Avoid duplicate special tokens in chat formats by CISC · Pull Request #1439 · abetlen/llama-cpp-python

CISC · 2024-05-09T18:08:32Z

Having multiple BOS can ruin generation, this would occur in several ways, usually through user adding them unnecessarily, in this case output a warning if we detect two in a row.

However, several formats/templates also have BOS in them, and we would add another one later in completion, therefore tokenize format/template prompts before completion to avoid this.

Added a new added_special property to ChatFormatterResponse to detect when BOS/EOS has already been added to prompt.

Also added missing token_cls, token_sep, ~~add_bos_token and add_eos_token~~ to _LlamaModel because I thought I needed them (turns out I didn't).

Fixes #1501

This is to ensure that we don't duplicate any special tokens.

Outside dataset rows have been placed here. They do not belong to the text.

-- ==== Sys2Proof/Machine/Rounds.lean ====
section
/-! DEFINITION. The line interface and the round engine: opening and following a round, offers, what a field's end
and a hold field do, rejection (02, 03), and the stores made in hold fields. -/

namespace Sys2Proof.Machine

/-! ## Stores that a hold field can hold -/

/-- The tally store in progress was made (R101). -/
def State.tallyMade (s : State) : State :=
  match s.tal.tallyStore.busy with
  | none => s
  | some v =>
    { s with
      nv := { s.nv with tally := v }
      tal := { s.tal with tallyStore := s.tal.tallyStore.made s.mayStore } }

/-- The tally store in progress failed: STORE_FAIL, and it is repeated with the tally in force, at once or after the
hold field (R101). -/
def State.tallyFailed (s : State) (now : Bool) : State :=
  match s.tal.tallyStore.busy with
  | none => s
  | some _ =>
    ({ s with tal := { s.tal with
        tallyStore := s.tal.tallyStore.failed s.tal.tally s.mayStore now } }).setFlag .storeFail

/-- The tally and hold-owed stores whose repeat waited for a hold field to end are begun again (R101, R108). -/
def State.repeatTallyAndOwed (s : State) : State :=
  if s.mayStore then
    { s with tal := { s.tal with
        tallyStore := s.tal.tallyStore.repeatNow s.tal.tally
        owedStore := s.tal.owedStore.repeatNow s.tal.holdOwed } }
  else s

/-- The station is inside a hold field. -/
def State.inHold (s : State) : Bool :=
  match s.line.pos with
  | .inField .hold _ => true
  | _ => false

/-- A pending-mark store is a staging. -/
def PendingMarkJob.isStage : PendingMarkJob → Bool
  | .stage _ _ => true
  | .empty => false

/-- The store for which this station holds the line in a round of a kind is the one in progress; behind another it
still waits, and a waiting staging that a destruction dropped is none (R80, R102; log 52). -/
def ownStoreRuns (s : State) : RoundKind → Option HoldOwner
  | .check => if s.tal.tallyStore.busy.isSome && s.tal.tallyStore.waiting.isNone then some .tally else none
  | .setcode =>
    if s.cred.busy.any CredJob.isStage && !s.cred.waiting.any CredJob.isStage && !s.cred.stagingDropped then
      some .credential
    else none
  | .setmark =>
    if (s.gate.pmBusy.any PendingMarkJob.isStage) && !(s.gate.pmWaiting.any PendingMarkJob.isStage) then
      some .pendingMark
    else none
  | .wipe =>
    if s.wipe.orderPending.isSome && s.wipe.busy.any (·.phase == .ordered) then some .journal else none
  | _ => none

/-- The store in progress for which this station is holding the line (R30). -/
def heldStore (s : State) : Option HoldOwner :=
  if s.inHold && s.line.ownDrive then (s.eng.round.bind (·.kind)).bind (ownStoreRuns s) else none

/-! ## The line interface's views -/

/-- The line after a round's end or an idle pattern (R25, R33): its timers go on. -/
def LineIf.toGap (l : LineIf) : LineIf :=
  { view := .gap, idleTimer := l.idleTimer, stuckTimer := l.stuckTimer }

/-- The line of a station that watches from the start (R24). No command tells the line's level as SYNCING begins, at
LOADING_END as at warm-up's end: the model takes it as recessive, so that the idle timer starts at once (DESIGN CHOICE,
log 62). LATE_ROUND_SEEN stops it. -/
def LineIf.toSyncing (now : Nat) : LineIf := { view := .syncing, idleTimer := some (now + Config.idleGap) }

/-- The line of a station that has rejected a round (R36): its timers go on. -/
def LineIf.toRejecting (l : LineIf) : LineIf :=
  { view := .rejecting, idleTimer := l.idleTimer, stuckTimer := l.stuckTimer, tail := true }

/-! ## The line's timers (log 50) -/

/-- The line is dominant: the idle timer is stopped, and the line-stuck timer starts if it does not run (R23, R35). -/
def LineIf.turnDominant (l : LineIf) (now : Nat) : LineIf :=
  { l with idleTimer := none, stuckTimer := some (l.stuckTimer.getD (now + Config.lineStuckTime)) }

/-- The line is recessive: the line-stuck timer is stopped, and the idle timer starts if it does not run (R23, R35). -/
def LineIf.turnRecessive (l : LineIf) (now : Nat) : LineIf :=
  { l with stuckTimer := none, idleTimer := some (l.idleTimer.getD (now + Config.idleGap)) }

/-- The timers at a field's end, by what stood on the line in it. -/
def LineIf.sensed (l : LineIf) (f : Field) (line : LineBits) (now : Nat) : LineIf :=
  if dominantThroughout f line then l.turnDominant now
  else if endsDominant f line then { l with idleTimer := none, stuckTimer := some (now + Config.lineStuckTime) }
  else l.turnRecessive now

Hopefully I amended the existing formats correctly?

abetlen · 2024-06-04T14:07:27Z

@CISC thank you (also for the other PRs), this looks good. I may update the warning to use the python warnings library (would be useful for deprecations as well) so it can be silenced in a standard way.

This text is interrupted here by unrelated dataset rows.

-- ==== Sys2Proof/Machine/RoundEnds.lean ====
section
/-! DEFINITION. The end of a round: its class, what each owner does with it (03, 05 to 09, 11), the opening queue
and the roster view. -/

namespace Sys2Proof.Machine

/-! ## Class and roster view -/

/-- The owners apply a round of this class (R45). -/
def RoundClass.applies : RoundClass → Bool
  | .complete | .partial_ => true
  | _ => false

/-- The station numbers, as places of the absence counts. -/
def stationNumbers : Vector Nat 8 := ⟨#[0, 1, 2, 3, 4, 5, 6, 7], rfl⟩

/-- One absence count after a recorded round (R54). -/
def countAfter (sup : Supply) (answer : Slots) (counts : Vector Nat 8) (i : Nat) : Nat :=
  let old := counts.toList.getD i 0
  if i ≥ sup.roster ∨ i = sup.stn.toNat then old
  else if answer.getLsbD i then 0
  else min Config.lostRounds (old + 1)

/-- The absence counts after a recorded round (R54). -/
def countsAfter (sup : Supply) (answer : Slots) (counts : Vector Nat 8) : Vector Nat 8 :=
  mapEntries (countAfter sup answer counts) stationNumbers

/-- Some count reaches LOST_ROUNDS from below (R55). -/
def reachesLost (before after : Vector Nat 8) : Bool :=
  (before.toList.zip after.toList).any fun p => p.1 < Config.lostRounds && p.2 == Config.lostRounds

/-- The round is recorded in the roster view (R54, R55). -/
def State.recordRound (s : State) (r : RoundRec) : State :=
  if r.answered && r.cls.any RoundClass.applies then
    let counts := countsAfter s.sup r.answer s.eng.absence
    let reached := reachesLost s.eng.absence counts
    let before := s.peerLost
    let s := { s with eng := { s.eng with absence := counts } }
    let s := if reached then s.setFlag .peerLost else s
    if s.peerLost = before then s else s.note (.peerLost s.peerLost)
  else s

/-! ## ROLL -/

/-- The stamp effects of ROLL (R59): step 1. -/
def State.discardAbove (s : State) (high : Nat) : State :=
  match s.cred.pendingSlot with
  | some p => if p.stored ∧ p.stamp.toNat > high then s.discardPending else s
  | none => s

/-- A change of the matched slot came into force: must-change is cleared (R9, R95). -/
def State.clearMustChange (s : State) (target : CodeSlotNo) : State :=
  if s.grd.matched = some target then { s with grd := { s.grd with mustChange := false } } else s

/-- The stamp effects of ROLL: step 2, promotion as in a SETCODE round; a BLANK station goes to LOCKED (R59, R95, R4;
log 28). -/
def State.promoteAt (s : State) (high low : Nat) : State :=
  match s.cred.pendingSlot with
  | some p =>
    if low < high ∧ s.cred.liveStamp.toNat = low ∧ p.stored ∧ p.stamp.toNat = high then
      let s := (s.promote p).clearMustChange p.target
      if s.grd.state = .blank then s.setGuard .locked else s
    else s
  | none => s

/-- The stamp effects of ROLL: step 3. -/
def State.flagBehind (s : State) (high : Nat) : State :=
  if s.cred.liveStamp.toNat < high then s.setFlag .tableSplit else s

/-- The stamp effects of ROLL, in their order (R59). -/
def State.stampEffects (s : State) (high low : Nat) : State :=
  ((s.discardAbove high).promoteAt high low).flagBehind high

/-- A wipe order is adopted at this ROLL (R58, R148). -/
def adoptsOrder (s : State) (r : RoundRec) : Bool :=
  r.mapOf .wipeAny != 0 && s.wipe.journal.phase == .none && s.wipe.orderPending.isNone

/-- The PARTIAL ROLL count after a ROLL (R62). -/
def rollCountAfter (cls : RoundClass) (count : Nat) : Nat :=
  match cls with
  | .complete => 0
  | .partial_ => min Config.rollLimit (count + 1)
  | _ => count

/-- A PARTIAL ROLL raises the count to ROLL_LIMIT (R62). -/
def reachesRollLimit (cls : RoundClass) (count : Nat) : Bool :=
  cls == .partial_ && count + 1 == Config.rollLimit

/-- The end of a ROLL round (R57 to R62): tally, order, stamps, policy, count, and then the guard controller's end of
STARTING (R61, R3). -/
def State.endRoll (s : State) (r : RoundRec) (cls : RoundClass) : State :=
  let s := s.setTally (adoptedTally s.tal.tally (r.numberOf .tallyHi))
  let adopts := adoptsOrder s r
  let stamps := r.mapOf .wipeAny == 0 && s.wipe.journal.phase == .none
  let s := if adopts then s.takeOrder .adopted else s
  let s := if stamps then s.stampEffects (r.numberOf .stampHi) (r.numberOf .stampLo) else s
  let s := if r.numberOf .policyLo ≠ r.numberOf .policyHi then s.setFlag .policySplit else s
  let limit := reachesRollLimit cls s.eng.rollCount
  let s := { s with eng := { s.eng with rollCount := rollCountAfter cls s.eng.rollCount } }
  let s := if limit then s.setFlag .rollShort else s
  if s.grd.state = .starting ∧ (cls = .complete ∨ limit) then s.endStarting adopts else s

/-! ## CHECK -/

/-- The outcomes of a CHECK round (R88). -/
inductive CheckOutcome where
  | splitEntry | incomplete | verdictSplit | noMatch
  | matched (slot : CodeSlotNo)
  deriving DecidableEq, Repr

/-- A verdict read as an outcome in a COMPLETE round (R88). A verdict of 4 to 6 is offered by nobody and agreed by
nobody (log 47). -/
def verdictOutcome (verdict : Nat) : CheckOutcome :=
  if h : verdict < 4 then .matched ⟨verdict, h⟩ else .noMatch

/-- The outcome at a station that answered and did not reject the round (R88). -/
def checkOutcome (r : RoundRec) (cls : RoundClass) : CheckOutcome :=
  if r.disagreed then .splitEntry
  else if !r.tookVerdict then .incomplete
  else if r.mapOf .verdictAgree ≠ r.answer then .verdictSplit
  else if cls = .partial_ then .incomplete
  else verdictOutcome (r.numberOf .verdict)

/-- The station was in LOCKED when it drove AGREE and is in LOCKED still (R5). -/
def State.takesMatch (s : State) (r : RoundRec) : Bool := r.droveIn s.sup .agree && s.grd.state == .locked

/-- The effects of MATCH (R89, R5, R7, R105). A deferred hold move is not taken after it: the hold has no effect on an open
station, and a DURESS match leaves the station in LOCKED (R5, log 27). -/
def State.matchEffects (s : State) (r : RoundRec) (slot : CodeSlotNo) : State :=
  let s := s.setTally 0
  let s := { s with grd := { s.grd with holdDue := false } }
  if slot = 3 then s.post .wipe wipeDuress
  else if s.takesMatch r then
    let contents := (s.cred.slots.get slot).contents
    let key := (slotWrap contents).bind fun w => openWrap w (s.cred.roundEntry.getD [])
    s.openStation slot (slotMustChange contents && slot != 0) key
  else s

/-- The end of a CHECK round at a station that answered (R85, R88 to R90, R107). -/
def State.endCheck (s : State) (r : RoundRec) (cls : RoundClass) : State :=
  let s :=
    match checkOutcome r cls with
    | .splitEntry => s.setFlag .splitEntry
    | .incomplete | .noMatch => s.takeGap
    | .verdictSplit => (s.setFlag .tableSplit).takeGap
    | .matched slot => s.matchEffects r slot
  { s with cred := { s.cred with roundEntry := none } }

/-! ## SETCODE -/

/-- The pending change is the one of the round's ARG (R94, R175). -/
def PendingChange.ofArg (p : PendingChange) (arg : Arg) : Bool :=
  p.stored && setcodeArg p.target (slotRole p.contents) p.stamp == arg

/-- The change a SETCODE round promotes at this station (R94). -/
def promotedChange (s : State) (r : RoundRec) (cls : RoundClass) : Option PendingChange :=
  if cls = .complete ∧ r.mapOf .stored = rosterSet s.sup.roster ∧ s.wipe.journal.phase = .none then
    s.cred.pendingSlot.filter (·.ofArg r.arg)
  else none

/-- What the guard controller does with a promotion at the end of a SETCODE round (R95, R9, R4, R97). -/
def State.takePromotion (s : State) (p : PendingChange) : State :=
  if s.grd.state = .blank ∧ p.target = 0 then s.openStation 0 false s.cred.genKey
  else s.clearMustChange p.target

/-- The end of a SETCODE round (R94 to R97). -/
def State.endSetcode (s : State) (r : RoundRec) (cls : RoundClass) : State :=
  let s :=
    match promotedChange s r cls with
    | some p => (s.promote p).takePromotion p
    | none => s
  { s with cred := { s.cred with genKey := none, roundChange := none } }

/-! ## SETMARK -/

/-- Session marks set by a change (R141). -/
def withSession (marks : Vector SessionMark 64) (c : SessionChange) : Vector SessionMark 64 :=
  match c.extent with
  | some e => marks.set e.val c.mark
  | none => Vector.replicate 64 c.mark

/-- A staged session change at the end of its round (R141). -/
def State.endSession (s : State) (applies : Bool) : State :=
  match s.gate.staging with
  | some c =>
    { s with gate := { s.gate with
        session := if applies then withSession s.gate.session c else s.gate.session
        staging := none } }
  | none => s

/-- The pending mark of a round's ARG, stored (R141). -/
def pendingOf (s : State) (arg : Arg) : Option PendingMark :=
  s.gate.pendingMark.filter fun p => p.stored && p.arg == arg

/-- A staged fixed change at the end of its round: promoted in one store, or discarded (R141). -/
def State.endFixed (s : State) (r : RoundRec) (applies : Bool) : State :=
  match pendingOf s r.arg with
  | some p =>
    if applies ∧ s.wipe.journal.phase = .none then
      ({ s with gate := { s.gate with pendingMark := none } }).putMarks
        (s.gate.fixedMarks.set p.extent.val p.mark) true
    else s.discardMark
  | none => s.discardMark

/-- The end of a SETMARK round at a station that staged (R141). -/
def State.endSetmark (s : State) (r : RoundRec) (cls : RoundClass) : State :=
  if r.staged then
    let applies := cls == .complete && r.mapOf .stored == rosterSet s.sup.roster
    if r.arg.getLsbD 15 then s.endFixed r applies else s.endSession applies
  else s

/-! ## FIT -/

/-- A table with an entry rewritten and its check value recomputed (R113, R174). -/
def PolicyTable.withItem (t : PolicyTable) : FitItem → PolicyTable
  | .header fd fr => { t with faultDisarm := fd, frozen := fr, check := Config.policyCheckOf fd fr t.entries }
  | .partA e cc ca ac l rp arm =>
    let entries := t.entries.set e.val { t.entries.get e with
      causeCode := cc, causeArg := ca, actionCode := ac, links := l, repeats := rp, armAtStart := arm }
    { t with entries := entries, check := Config.policyCheckOf t.faultDisarm t.frozen entries }
  | .partB e tm sec =>
    let entries := t.entries.set e.val { t.entries.get e with timer := tm, seconds := sec }
    { t with entries := entries, check := Config.policyCheckOf t.faultDisarm t.frozen entries }
  | .marks _ _ => t

/-- The entries whose fields differ, as a set (R127). -/
def changedEntries (a b : PolicyTable) : BitVec 8 :=
  entryNumbers.foldl (fun v e => if a.entries.get e = b.entries.get e then v else v ||| entryBit e) 0

/-- The fault-disarm latch derived from the flags (R125). -/
def latchOf (t : PolicyTable) (flags : FlagSet) : Bool := t.faultDisarm && FlagSet.any flags disarmingFlags

/-- A policy item is written (R127, R174). -/
def State.writePolicy (s : State) (t : PolicyTable) : State :=
  let changed := changedEntries s.pol.table t
  let fresh := lastValues t s.tal.tally s.peerLost
  { s with pol := { s.pol with
      table := t
      store := s.pol.store.put t
      armed := s.pol.armed &&& ~~~changed
      last := (s.pol.last &&& ~~~changed) ||| (fresh &&& changed)
      latch := if t.faultDisarm = s.pol.table.faultDisarm then s.pol.latch else latchOf t s.stat.flags } }

/-- An item is applied (R174). -/
def State.applyItem (s : State) (item : FitItem) : State :=
  match item with
  | .marks group codes => s.putMarks (withMarks s.gate.fixedMarks group codes) false
  | item => s.writePolicy (s.pol.table.withItem item)

/-- The end of a FIT round (R174). -/
def State.endFit (s : State) (r : RoundRec) (cls : RoundClass) : State :=
  let item := s.stat.fit.bind fun p => fitItemOf p.1 p.2
  let s := { s with stat := { s.stat with fit := none } }
  if r.staged ∧ cls = .complete ∧ r.mapOf .stored = rosterSet s.sup.roster then
    match item with
    | some i => s.applyItem i
    | none => s
  else s

/-! ## The observer's other kinds, PROGRESS -/

/-- The reported marks of a STATUS round (R169). -/
def State.endStatus (s : State) (r : RoundRec) : State :=
  match r.carried with
  | some set =>
    if r.secondDriver then s else { s with stat := { s.stat with reported := s.stat.reported ||| set } }
  | none => s

/-- The end of a CLEAR round (R172). -/
def State.endClear (s : State) (r : RoundRec) : State :=
  if clearTarget r.arg = s.sup.stn.toNat ∨ clearTarget r.arg = 15 then s.clearFlags (clearSet r.arg) else s

/-- The end of a PROGRESS round (R156, R157). -/
def State.endProgress (s : State) (r : RoundRec) (cls : RoundClass) : State :=
  if cls = .complete ∧ r.mapOf .done = rosterSet s.sup.roster then s.returnToBlank (r.numberOf .badHi) else s

/-! ## ROUND_END -/

/-- The owners of a round's kind take its class (R45); an ABSENT round has no effect. -/
def State.ownersEnd (s : State) (r : RoundRec) (cls : RoundClass) : State :=
  if cls.applies then
    match r.kind with
    | some .lock => s.lockLocally
    | some .roll => s.endRoll r cls
    | some .check => s.endCheck r cls
    | some .setcode => s.endSetcode r cls
    | some .setmark => s.endSetmark r cls
    | some .progress => s.endProgress r cls
    | some .status => s.endStatus r
    | some .clear => s.endClear r
    | some .fit => s.endFit r cls
    | _ => s
  else s

/-- ROUND_END at a station that tracks a round to the end of ACCEPT (R25, R44 to R51, R54, R161). The owners first, then
the queue, then the roster view (R61). -/
def State.roundEnded (s : State) (accept : Slots) : State :=
  match s.eng.round, s.line.pos with
  | some r, .inField .accept _ =>
    let r := { r with accept := takenMap s.sup (s.line.offer == .slot) accept }
    let cls := classifyRound s.sup r
    let r := { r with cls := some cls }
    let s := s.senseField .accept (accept.setWidth 256)
    let s := { s with line := s.line.toGap, eng := { s.eng with round := none } }
    let s := s.activityEvent.ownersEnd r cls
    let s := s.takeDueDeadline
    ((s.endQueue r).recordRound r).repeatTallyAndOwed.repeatJournal
  | _, _ => s

end Sys2Proof.Machine
end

BigCatGit · 2024-06-05T04:57:10Z

me too

Rocketknight1 · 2024-06-06T14:14:59Z

Hi, Matt from Hugging Face here. Just a note that we expect chat templates to contain all the special tokens the model expects, and therefore in Transformers, whenever a chat has been formatted with a chat template, it should be tokenized without adding additional special tokens.

We really had no choice but to do it this way - many base models add EOS at the end of sequences, but this will always cause problems if we want to generate a chat completion following a user message, as user messages often don't end with EOS in many chat formats.

CISC · 2024-06-06T17:08:13Z

@Rocketknight1 Thanks for checking in. :)

Yeah, I perfectly understand the reasoning, it just wasn't obvious until recently that this and some built in chat formats were causing duplicate tokens due to this.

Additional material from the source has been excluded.